Tuesday, May 19, 2015

Author of College Bill: "Trigger Warnings Encourage Free Thought and Debate"

Writing in the New York Times, Bailey Loverin, the author of a bill that forces courses at UC Santa Barbara to label possibly "trigger warning" events, believes that "trigger warnings" actually encourage "free thought and debate."

Her piece is titled, "Trigger Warnings Encourage Free Thought and Debate."

"Trigger warning" is defined as "a statement at the start of a piece of writing, video, etc., alerting the reader or viewer to the fact that it contains potentially distressing material (often used to introduce a description of such content)."

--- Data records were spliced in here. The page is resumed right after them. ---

/-- Settles O50: the list is split at the register whose read aborts. -/
theorem abortedLdmKeepsLaterRegisters : Obligations.AbortedLdmKeepsLaterRegisters := by
  intro s c mode wb rn r0 list val _ hc ha hw h0 habort hbefore hafter
  obtain ⟨rs, qs, hl, hrs, hqs⟩ := regList_split_iff h0
  have hloaded : s.loadWords (blockAddrs mode (s.readReg rn) list) = .aborted (rs.map val) := by
    rw [blockAddrs_eq, hl]
    refine State.loadWords_aborted (fun r hr => ?_) (State.memRead_abort habort)
      (State.issueReads_none fun a hmem => ?_)
    · obtain ⟨hlist, hlt⟩ := (hrs r).1 hr
      obtain ⟨hacc, hholds⟩ := hbefore r hlist hlt
      exact ⟨hacc, State.memRead_word hacc hholds⟩
    · obtain ⟨r, hr, rfl⟩ := List.mem_map.1 hmem
      exact hafter r ((hqs r).1 hr).1 ((hqs r).1 hr).2
  have hmem (r : RegNum) :
      r ∈ rs.filter (· != rn) ↔ (list.getLsbD r.toNat = true ∧ r.toNat < r0.toNat) ∧ r ≠ rn := by
    rw [List.mem_filter, hrs, bne_iff_ne]
  have hrun := State.loadMultiple_aborted ha hw hloaded
  rw [hl, filter_zip_append_map] at hrun
  obtain ⟨hvalue, hbase, hregs, hdata⟩ := s.writeRegs_blockWriteBack_loads
    (blockAddrs mode (s.readReg rn) list) (rs := rs.filter (· != rn)) (wb := wb)
    (blockEnd mode (s.readReg rn) list) val ha.base fun r hr => by
      obtain ⟨⟨-, hlt⟩, hne⟩ := (hmem r).1 hr
      exact ⟨ne_r15_of_lt hlt, hne⟩
  refine ⟨_, (State.whenCond_pass _ hc).trans hrun, _,
    fun r hlist hlt hne => hvalue r ((hmem r).2 ⟨⟨hlist, hlt⟩, hne⟩), hbase,
    fun p hp hpw => hregs p (fun r hr => ?_) hpw, hdata.pc, hdata.cpsr, hdata.spsr,
    fun a => congrArg (·.read a) (hdata.mem id).1, (hdata.mem id).2, hdata.platform, hdata.inputs,
    State.raise_takesDataAbort _⟩
  obtain ⟨⟨hlist, hlt⟩, hne⟩ := (hmem r).1 hr
  exact hp r hlist hlt hne

/-! ### STM to memory (43_data_transfer R168) -/

/-- Stores that share no byte each leave their word in memory, and its marks. -/
theorem State.storeAll_hasStored {s : State} {xs : List (Word × Word)}
    (hd : xs.Pairwise fun x y => ∀ j < 4, ∀ k < 4, byteAddr x.1 j ≠ byteAddr y.1 k)
    {x : Word × Word} (hx : x ∈ xs) (ha : s.Accessible .write x.1 4) :
    (s.storeAll xs).HasStored x.1 x.2 :=
  ⟨s.storeAll_holds xs hd hx ha.mapped,
    fun k hk => (s.storeAll_marks xs _).2 (.inr ⟨x, hx, fun h => h k hk rfl⟩)⟩

/-- Stores keep every byte that is none of theirs, and its mark. -/
theorem State.storeAll_keepsByte_of_outside {s : State} {xs : List (Word × Word)} {a : Nat}
    (h : ∀ x ∈ xs, Outside x.1 4 a) : s.KeepsByte (s.storeAll xs) a := by
  refine ⟨s.storeAll_read_outside xs h, (s.storeAll_marks xs a).trans (or_iff_left ?_)⟩
  rintro ⟨x, hx, hn⟩
  exact hn (h x hx)

/-- What has been stored is said of memory, the marks and the byte order alone. -/
theorem State.HasStored.congr {u t : State} {addr v : Word} (h : u.HasStored addr v)
    (hm : t.mem = u.mem) (hs : t.stored = u.stored) (hp : t.platform = u.platform) :
    t.HasStored addr v :=
  ⟨fun k hk => by rw [hm, hp]; exact h.holds k hk, fun k hk => by rw [hs]; exact h.marked k hk⟩

/-- That a byte is kept is said of memory and the marks alone. -/
theorem State.KeepsByte.congr {s u t : State} {a : Nat} (h : s.KeepsByte u a) (hm : t.mem = u.mem)
    (hs : t.stored = u.stored) : s.KeepsByte t a :=
  ⟨by rw [hm]; exact h.mem, by rw [hs]; exact h.mark⟩

/-- Settles O49: the stores are all done, to slots that share no byte. -/
theorem stmFollowsItsRule : Obligations.StmFollowsItsRule := by
  intro s c mode wb rn list ht hc ha h15 hw hr
  have hrun := State.storeMultiple_done (mode := mode) ha h15 hw fun r hl => (hr r hl).reaches
  obtain ⟨honly, hdraws⟩ :=
    s.storeAll_storesOnly (s.slotStores (blockStart mode (s.readReg rn) list) list)
  obtain ⟨hmoves, hbase⟩ := honly.writeBack_movesOn (wb := wb) (blockEnd mode (s.readReg rn) list)
    (fun _ => ha.base) ht
  refine ⟨_, (State.whenCond_pass _ hc).trans hrun, fun r hl => ?_, fun a ho => ?_, hbase, hmoves,
    by simpa using hdraws⟩
  · have hstored := State.storeAll_hasStored (s.slotStores_disjoint _ list)
      (State.mem_slotStores.2 ⟨r, hl, rfl⟩) (hr r hl)
    exact hstored.congr (by simp) (by simp) (by simp)
  · exact (s.storeAll_keepsByte ho).congr (by simp) (by simp)

/-! ### What an aborted STM leaves (43_data_transfer R174, D26) -/

theorem State.storeAll_append (s : State) (xs ys : List (Word × Word)) :
    (s.storeAll xs).storeAll ys = s.storeAll (xs ++ ys) := List.foldl_append.symm
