-- ==== Sys2Proof/Laws/Encoding.lean ====
section
/-! SUPPORT. The two fields of a command word (30_encoding.md R81), and the operand fields of each format. -/

namespace Sys2Proof

@[simp] theorem opField_cmdWord (op : BitVec 4) (a : BitVec 17) : opField (cmdWord op a) = op := by
  apply BitVec.eq_of_getLsbD_eq
  intro k hk
  interval_cases k <;> simp [opField, cmdWord]

@[simp] theorem argField_cmdWord (op : BitVec 4) (a : BitVec 17) : argField (cmdWord op a) = a := by
  apply BitVec.eq_of_getLsbD_eq
  intro k hk
  interval_cases k <;> simp [argField, cmdWord]

/-- A word is its two fields. -/
@[simp] theorem cmdWord_fields (c : CmdWord) : cmdWord (opField c) (argField c) = c := by
  apply BitVec.eq_of_getLsbD_eq
  intro k hk
  interval_cases k <;> simp [opField, argField, cmdWord]

@[simp] theorem ButtonId.ofBits_toBits (b : ButtonId) : ButtonId.ofBits b.toBits = b := by
  cases b <;> rfl

@[simp] theorem ButtonId.toBits_ofBits : ∀ b : BitVec 2, (ButtonId.ofBits b).toBits = b := by
  decide

/-- A decoding of a format with must-be-zero bits is a command exactly when they are zero (R90). -/
theorem ifZero_eq_instr {w : Nat} (mbz : BitVec w) (i j : Instr) :
    ifZero mbz i = .instr j ↔ mbz = 0 ∧ i = j := by
  unfold ifZero
  split
  · next h => simp [h]
  · next h => simpa using fun hz => absurd hz h

end Sys2Proof
end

Often, such warnings cause people who were victims of abuse or trauma to leave and not discuss the materials. Frequently, "triggering" material causes debates, discussions, or inanimate objects to be banned or closed down entirely.

However, Loverin believes that "trigger warnings" are not only good, but help freedom of speech and discussion.
Clearly talking about herself, but saying "supporters," Loverin writes, "Supporters contend that they allow survivors the chance to prepare to face the material, adding new perspectives. Without a trigger warning, a survivor might black out, become hysterical or feel forced to leave the room."

She continues, "This effectively stops their learning process. However, with the trigger warning they would be prepared to face uncomfortable material and could better contribute to the discussions or opt to avoid them."

Not only this, but "campus discussions about trigger warnings have lead to widespread discussion and debate on P.T.S.D., mental health and classroom content."

She then comforts the reader, advising them not to "lose sleep over fear mongering and slippery slope arguments."